The underlying logic here is that Google understands the relationship between information. So Google understands that when you write about toothbrushes, you probably want to talk about different types of toothbrushes. Google does understand that. There's probably a price to toothbrushes, maybe some availability and other features. So really think about what are the common product features and how should customers evaluate them to make the right choice. That's a huge lever for category pages.

Richard Hill:
Yeah. That's great. We've been testing a lot of stuff internally with this. It's incredible., literally game-changing working on your categories. Obviously, we always have, but there's quite a lot you can do. I think that text piece is quite, it's almost like a controversial one because people are obsessed with the look and feel of that page and you start adding text to it. Obviously, depending on how you do it, it can really change the look of that page if there's a block of text there.

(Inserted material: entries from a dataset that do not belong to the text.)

/-- The addresses of a run, one for each 32 bytes: no unit of an update group in a role region is smaller (spec/08 R193). -/
def each32 (a n : Nat) : List Nat := (List.range (ceilDiv n 32)).map (fun i => a + 32 * i)

/-- The software-visible addresses of a tensor's bytes in this device's memory: its own, or those of the blocks of its owner
table that lie here. -/
def State.memParts (s : State) (st : Nat) (d : Desc) : List Nat :=
  if d.space = 0 then each32 d.addr d.extent
  else if d.space = 3 then
    let t := s.owner st d.table
    let bl := 2 ^ t.blockLog2
    (List.range (ceilDiv d.shingles bl)).flatMap (fun k => match t.entries[k]? with
      | some e => if e.state = 1 ∧ e.device = s.img.deviceId ∧ e.stand = st then
          (d.blockRuns bl k).flatMap (fun r => each32 (e.addr + r.1) r.2) else []
      | none => [])
  else []

/-- A command's access to an operand in memory waits: for an earlier step's optimiser (spec/01 R24), or for an earlier SWEEP of
the region (spec/08 R207). -/
def State.memWaits (s : State) (st : Nat) (c : Cmd) (d : Desc) : Bool :=
  (s.memParts st d).any (fun a => s.optimAhead st c a || s.sweepAhead st c.ticket a)

/-- A memory operand lies in the G role of a group into which an earlier reduction has still to deliver (spec/08 R190, spec/09
R221). -/
def State.deliveryInto (s : State) (st : Nat) (c : Cmd) (d : Desc) : Bool :=
  (s.memParts st d).any (fun a => match s.regionAt a with
    | some (r, x) => (s.groupsOf st).any (fun k => decide ((s.tgroup (s.udef k).tgrp).g = r) &&
        (let (o, n) := s.groupRange k r; decide (x.base + o ≤ a) && decide (a < x.base + o + n)) &&
        (s.stand st).deliveryAhead c k)
    | none => false)

/-! ### Order among landing-engine commands (spec/08 R190) -/

/-- What a landing-engine command touches: runs of primary regions, as region, offset and length. -/
def State.landTouches (s : State) (st : Nat) (c : Cmd) : List (Nat × Nat × Nat) :=
  let g (k : Nat) : Nat := (s.tgroup (s.udef k).tgrp).g
  let run (k r : Nat) : Nat × Nat × Nat := (r, s.groupRange k r)
  let k := ugrpOf c.bytes
  match c.opcode with
  | 0x20 => (s.rolesOf k).map (fun x => run k x.2) ++ [run k (g k)]
  | 0x21 => [run k (fld c.bytes 20 1), run k (fld c.bytes 21 1), run k (g k)]
  | 0x22 => (s.sweptRegions st c.bytes).map (fun r => (r, 0, (s.region r).size))
  | 0x23 => (groupSpan k (bits (fld c.bytes 20 2) 13 0)).flatMap (fun j => (s.rolesOf j).map (fun x => run j x.2))
  | 0x12 => (s.memParts st (descOf c.bytes 96)).filterMap (fun a => (s.regionAt a).map (fun p => (p.1, a - p.2.base, 32)))
  | _ => []

/-- Two landing-engine commands touch one memory element. -/
def State.landMeets (s : State) (st : Nat) (c d : Cmd) : Bool :=
  (s.landTouches st c).any (fun x => (s.landTouches st d).any (fun y =>
    decide (x.1 = y.1) && spansMeet (x.2.1, x.2.1 + x.2.2) (y.2.1, y.2.1 + y.2.2)))

/-- A command's requests that no response has ended. -/
def StandSt.asking (x : StandSt) (ticket : Nat) : Bool :=
  x.reqs.any (fun r => decide (r.what = .skidder ticket)) || x.held.any (fun h => decide (h.what = .skidder ticket))
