-- ==== Sys2Proof/Machine/Skidder.lean ====
section
/-! DEFINITION. The Skidder's commands (spec/06 R147-R162): MOVE, GATHER, SCATTER_ADD and WINDOW, their checks and their
work. -/

namespace Sys2Proof.Machine

/-- The control block of Table 6-3 with the descriptors behind it. -/
structure SkidArgs where
  op : Nat
  cluster : Nat
  fill : Bool
  perm : Nat
  padmode : Nat
  value : W32
  kh : Nat
  kw : Nat
  sh : Nat
  sw : Nat
  dh : Nat
  dw : Nat
  src : Desc
  idx : Desc
  dst : Desc
  deriving DecidableEq, Repr

def skidArgs (p : List Byte) : SkidArgs :=
  let op := fld p 0 1
  let two := decide (op = 0x10) || decide (op = 0x13)
  { op := op, cluster := bits (fld p 16 1) 6 0, fill := bit (fld p 17 1) 0, perm := fld p 18 1,
    padmode := bits (fld p 19 1) 1 0, value := fmtAt p 20, kh := fld p 24 1, kw := fld p 25 1, sh := fld p 26 1,
    sw := fld p 27 1, dh := fld p 28 1, dw := fld p 29 1, src := descOf p 32, idx := descOf p 64,
    dst := descOf p (if two then 64 else 96) }

/-- The arguments of a command of a step, its owner tables as the governor resolves them (spec/09 R240). -/
def State.skidArgs (s : State) (st : Nat) (step : Option W64) (p : List Byte) : SkidArgs :=
  let a := Sys2Proof.Machine.skidArgs p
  { a with src := s.viaSpill st step a.src, dst := s.viaSpill st step a.dst }

/-- The command has an index list. -/
def SkidArgs.indexed (a : SkidArgs) : Bool := decide (a.op = 0x11) || decide (a.op = 0x12)

/-- Source axis of destination axis `i` (R147). -/
def SkidArgs.axis (a : SkidArgs) (i : Nat) : Nat := if a.op = 0x10 then bits a.perm (2 * i + 1) (2 * i) else i

/-- PERM is a permutation of 0 to 3. -/
def SkidArgs.permOk (a : SkidArgs) : Bool := (List.range 4).all (fun k => (List.range 4).any (fun i => decide (a.axis i = k)))

/-- The copy is code for code (R148). -/
def SkidArgs.raw (a : SkidArgs) : Bool :=
  let x := a.src.fmt
  let y := a.dst.fmt
  !a.fill && decide (a.op ≠ 0x12) && decide (a.op ≠ 0x13) && decide (x.fmt = y.fmt) && decide (x.blockCode = y.blockCode) &&
    (x.scaled == y.scaled) && (x.zp == y.zp) && decide (x.wbits = y.wbits) && !y.round && !y.sat && decide (y.kind = 0) &&
    decide (y.stream = 0) && decide (a.axis 0 = 0)

/-- The operands that the command reads or writes. -/
def SkidArgs.operands (a : SkidArgs) : List Desc :=
  (if a.fill then [] else [a.src]) ++ (if a.indexed then [a.idx] else []) ++ [a.dst]

/-- The source position of a destination position under MOVE (R147). -/
def SkidArgs.permuted (a : SkidArgs) (e : Coord) : Coord :=
  let d (i : Nat) : Nat := match i with | 0 => e.1 | 1 => e.2.1 | 2 => e.2.2.1 | _ => e.2.2.2
  let s (k : Nat) : Nat := (((List.range 4).find? (fun i => decide (a.axis i = k))).map d).getD 0
  (s 0, s 1, s 2, s 3)

/-! ### The window (R156-R158, Table 6-4) -/

/-- WINDOW's parameters, the window fields as PADMODE gives them. -/
structure WinArgs where
  pt : Nat
  pb : Nat
  pl : Nat
  pr : Nat
  h0 : Nat
  h1 : Nat
  w0 : Nat
  w1 : Nat
  deriving DecidableEq, Repr

def winArgs (p : List Byte) (a : SkidArgs) : WinArgs :=
  let f (o : Nat) : Nat := bits (fld p o 4) 23 0
  { pt := fld p 96 1, pb := fld p 97 1, pl := fld p 98 1, pr := fld p 99 1
    h0 := if a.padmode = 0 then 0 else f 100
    h1 := if a.padmode = 0 then a.src.e2 else f 104
    w0 := if a.padmode = 0 then 0 else f 108
    w1 := if a.padmode = 0 then a.src.e1 else f 112 }

/-- The output size along one axis (R156). -/
def outSize (lo hi p0 p1 dil k str : Nat) : Int :=
  Int.fdiv ((hi : Int) - lo + p0 + p1 - dil * ((k : Int) - 1) - 1) str + 1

So as you said, obviously, you can put it at the top, you put it at the bottom. Ideally, you want it at the top, but if you've got a 900-word block of text at the top of a category, all your products are pushed below the fold, and then it's like, "It doesn't look very e-commy at all." All of a sudden it looks like a potential, a blog on the category page. So it's a case of formatting that correctly, and whether that's just a snippet of the bigger text.

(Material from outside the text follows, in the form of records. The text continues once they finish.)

/-- A collective's result or ledger entries received as a PUT: `none` while this device has not begun the instance. -/
def State.takeResult (s : State) (st : Nat) (t : Txn) : Option State :=
  let m := metaOf t.payload
  let x := s.stand st
  match x.colls.find? (fun y => decide (y.mtab = m.mtab) && decide (y.inst = m.inst)) with
  | none =>
    if !s.instPast st m.mtab m.inst then none
    else if m.entries && decide (m.version = (s.mtab st m.mtab).version) && !x.steps.inReplay then
      some (s.takeEntries st m t.payload (x.steps.stepOfInst m.mtab m.inst))
    else some s
  | some y =>
    match x.cmd y.ticket with
    | none => some s
    | some c =>
      if m.version ≠ y.version ∨ m.op ≠ y.op ∨ y.fromRecord then some s
      else if m.entries then some (if c.replay then s else s.takeEntries st m t.payload c.step)
      else
        let o := 1020 * ((t.addr - resultBase) / 4096)
        some (s.putPart st y m.rank o ((codesOf (t.payload.drop 16)).take (s.lenOf st y m.rank - o)) m.taint)

/-! ### The end of a reduction (R220, R224, R241, R242) -/

/-- ROOT of a BROADCAST is fenced. -/
def State.rootLost (s : State) (st : Nat) (a : RedArgs) : Bool := decide (a.op = 4) && s.rankFenced st a.mtab a.root

/-- Everything that this device waits for has come. -/
def State.redReady (s : State) (st : Nat) (c : Cmd) (a : RedArgs) (y : Coll) : Bool :=
  y.ownAt.isSome && (decide (c.opcode = 0x30) || s.rootLost st a || (
    match a.op, s.rankIn st y.mtab with
    | 5, some my => (s.hearers st y my).all (fun r => ((s.stand st).contrib y.mtab y.inst my r).isSome)
    | _, _ => (s.needed st y).all (s.hasResult st y)))

/-- The received result of one element: of the tensor, or for REDUCE_SCATTER of the own segment, which is filled up with +0
(R224); `none` leaves DST as it is. -/
def State.resultAt (s : State) (st : Nat) (c : Cmd) (a : RedArgs) (y : Coll) (i : Nat) : Option W32 :=
  let d := (s.mtab st y.mtab).members.length
  if c.opcode = 0x30 then some (y.vals.getD i 0)
  else if a.op = 2 then some (match s.rankIn st y.mtab with
    | some my => (((y.result my).getD ([], false)).1).getD i 0
    | none => 0)
  else if s.rootLost st a then none
  else
    let k := i / segSize y.count d
    if a.op = 3 ∧ s.rankFenced st y.mtab k ∧ !s.hasResult st y k then none
    else some ((((y.result k).getD ([], false)).1).getD (i - k * segSize y.count d) 0)

/-- Payload bytes 32 on of Table 9-11. -/
def State.redPayload (s : State) (st : Nat) (c : Cmd) (y : Coll) : List Byte :=
  natLe 4 c.inst.toNat ++ natLe 2 (sat16 y.lateCount) ++ natLe 2 (sat16 y.carriedCount) ++
    natLe 2 ((List.range (s.mtab st y.mtab).members.length).filter (s.leafFenced st y.mtab)).length ++ natLe 2 y.windowUs

/-- The results of a COLLECTIVE kept in its step's record (R220, R232, spec/12 R306). -/
def State.keepResults (s : State) (st : Nat) (c : Cmd) (a : RedArgs) (y : Coll) : State :=
  match c.step with
  | some n =>
    if a.keep && decide (c.opcode = 0x31) && !y.fromRecord then
      y.results.foldl (fun t r => t.recordKept st n ⟨c.seq, a.mtab, c.inst, r.1, r.2.1⟩) s
    else s
  | none => s

/-- The command's engines have ended. -/
def State.redDone (s : State) (st : Nat) (c : Cmd) (a : RedArgs) (y : Coll) : State :=
  let t := s.keepResults st c a y
  let x := t.stand st
  (t.setStand st { x with colls := x.colls.filter (fun z => decide (z.ticket ≠ y.ticket))
                          contribs := x.contribs.filter (fun q => !q.of y || (x.openFor q).isSome) }).engineDone st
    { c with pay := s.redPayload st c y
             statuses := c.statuses ++ (if y.results.any (·.2.2) then [0x0110] else []) ++
               (if y.memberFenced then [0x0111] else []) }

/-- The result written to DST, and the end; a delivery into G has its own command. -/
def State.endRed (s : State) (st : Nat) (c : Cmd) (y : Coll) : State :=
  let a := redArgs c.bytes
  if !s.redReady st c a y || a.dgrp then s
  else if a.op = 5 ∨ s.rootLost st a then s.redDone st c a y
  else match s.putResult st c a.dst (s.resultAt st c a y) with
    | some (t, c) => t.redDone st c a y
    | none => s

/-- The contributions kept because they could not be sent go out where there is a way to their owner now (R225). -/
def State.retryUnsent (s : State) (st : Nat) (y : Coll) : State :=
  let my := (s.rankIn st y.mtab).getD 0
  let t := s.mtab st y.mtab
  let way (p : Nat × Nat) : Bool := match t.members[p.2]? with
    | some (d, _) => if t.tg then (s.bondTo d).isSome else (s.routeTo d).isSome
    | none => false
  let owed (p : Nat × Nat) : Bool := if y.op = 5 then !s.rankFenced st y.mtab p.2 else decide (s.ownerOf st y p.1 = some p.2)
  let keep := y.unsent.filter (fun p => owed p && !way p)
  (y.unsent.filter (fun p => owed p && way p)).foldl (fun u p => u.sendContrib st { y with unsent := keep } my p.1 p.2)
    (s.setColl st { y with unsent := keep })
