-- ==== Sys2Proof/Machine/HostMem.lean ====
section
/-! DEFINITION. BAR4: the host's reads and writes of software-visible memory (spec/02 R34, spec/07 R174, spec/08 R195). -/

namespace Sys2Proof.Machine

/-- The software-visible address of a BAR4 offset (R34). -/
def State.bar4Addr (s : State) (l : LinkId) (off : Nat) : Nat := (s.link l).bar4Base * 2 ^ 30 + off

/-- An access that one BAR4 request can make: inside the window, of at most `max` bytes. -/
def State.bar4Ok (s : State) (l : LinkId) (off n max : Nat) : Bool :=
  s.reaches l && decide (0 < n) && decide (n ≤ max) && decide (off + n ≤ 2 ^ (30 + (s.link l).bar4Log2))

/-- The region that holds a byte, as the host sees it: none beyond the capacity, and none for a twin (R34, R174, R195). -/
def State.hostRegion (s : State) (a : Nat) : Option Region :=
  if s.variant.visibleBytes ≤ a then none
  else match s.regionAt a with
    | some (r, x) => if s.isTwin r then none else some x
    | none => none

/-- The key of a byte that a BAR4 read reaches. -/
def State.hostKey (s : State) (a : Nat) : Option Nat := if (s.hostRegion a).isSome then s.visKey a else none

/-- The bytes of a BAR4 read: zero where nothing is allocated, and free values where a word fails correction. -/
def State.bar4Bytes (s : State) (a n : Nat) : List Byte :=
  (List.range n).map (fun i => match s.hostKey (a + i) with
    | some k => if s.hbm.bad (k / 16) then Config.freeByte (s.freeCtr + i) else s.hbm.read k
    | none => 0)

/-- The words that a BAR4 read reads. -/
def State.bar4Words (s : State) (a n : Nat) : List Nat :=
  ((wordAddrs a n).filterMap (fun x => (s.hostKey x).map (· / 16))).dedup

/-- BAR4_READ (R34, R174). -/
def execBar4Read (link : LinkId) (offset count : Nat) (s : State) : Host.Outcome State Fault Refusal :=
  .next (if s.bar4Ok link offset count 4096 then
    let a := s.bar4Addr link offset
    let ws := s.bar4Words a count
    let bad := ws.any s.hbm.bad
    let t := (s.noteWords ws).send (.bar4 link (s.bar4Bytes a count) bad)
    if bad then (t.setFreeCtr (s.freeCtr + count)).countModule cHostReadPoisoned else t
  else s)

/-- Room found in the copy-ahead buffers: while they have none, staged blocks are read first, which frees them (spec/08 R210). -/
def State.makeRoom (s : State) (bs : List (Nat × Nat)) : Nat → State
  | 0 => s
  | f + 1 =>
    match s.stageFor bs with
    | some t => t
    | none =>
      (s.stands.foldl (fun t p => match p.2.steps.copy with
        | some _ => match (t.stand p.1).steps.copy with
          | some b => if b.todo.any (fun q => (t.land q.die).isStaged p.1 q.block) then t.copyStep p.1 b else t
          | none => t
        | none => t) s).makeRoom bs f

/-- The bytes of a BAR4 write that lie in a region with HOST_WR. -/
def State.hostWrites (s : State) (a : Nat) (data : List Byte) : List (Nat × Byte) :=
  data.zipIdx.filterMap (fun p => match s.hostRegion (a + p.2) with
    | some x => if x.hostWr then some (a + p.2, p.1) else none
    | none => none)

/-- The copy-ahead blocks of single bytes. -/
def State.byteBlocks (s : State) (l : List (Nat × Byte)) : List (Nat × Nat) :=
  (l.filterMap (fun p => (s.visKey p.1).map (fun k => (keyDie k, keyLoc k / 65536)))).dedup

/-- Bytes of a BAR4 write stored; a word that the write covers whole is new data and takes fresh check symbols (spec/00 R20,
spec/07 R175). -/
def State.hostStore (s : State) (ws : List (Nat × Byte)) : State :=
  let ks := ws.filterMap (fun p => (s.visKey p.1).map (fun k => (k, p.2)))
  let t := s.noteMerge (ks.map Prod.fst)
  t.setHbm (t.hbm.put ks)

/-- BAR4_WRITE (R174). -/
def execBar4Write (link : LinkId) (offset : Nat) (data : List Byte) (s : State) : Host.Outcome State Fault Refusal :=
  .next (if s.bar4Ok link offset data.length 512 then
    let a := s.bar4Addr link offset
    let ws := s.hostWrites a data
    let t := (s.makeRoom (s.byteBlocks ws) 40000).hostStore ws
    if ws.length < data.length then t.countModule cHostWriteIgnored else t
  else s)

end Sys2Proof.Machine
end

So what we've been testing is having an introductory paragraph at the top that then links down to the rest of the content that is then below the products. So you've still got a little bit of text at the top, but then clicking below that little block, which might be four or five lines, and then clicking and then going to a longer block, but then that longer block then also links off to, as you talked about on the product page, it then links off to other content pieces that you may have talked about, the sustainable toothbrush blog post comparing. The five sustainable toothbrushes is then linking to another blog, and then linking to another blog, and then linking to another blog, and then maybe linking to a guide. So then you're creating what we call it internally a catalyst.

So it's a category, but we call it a catalyst and it's our catalyst framework, and it's taking those categories and really, really go into town on them. That's like what we refer to as level one. That's like the level one catalyst, and then we can start adding in other things. Have you got any other things that you would recommend to adding to the categories? We've added the content. What other things would we add in? What would you recommend to add in?

Kevin Indig:
Yeah, by the way, I love this catalyst idea and this concept of having a bit of an introductory paragraph and then much more text at the bottom. I think that's a fantastic idea. We did that actually at G2 in a very different context, not e-commerce, but it's the same idea of a category page and it worked really, really, really well. So love that. Can echo that back.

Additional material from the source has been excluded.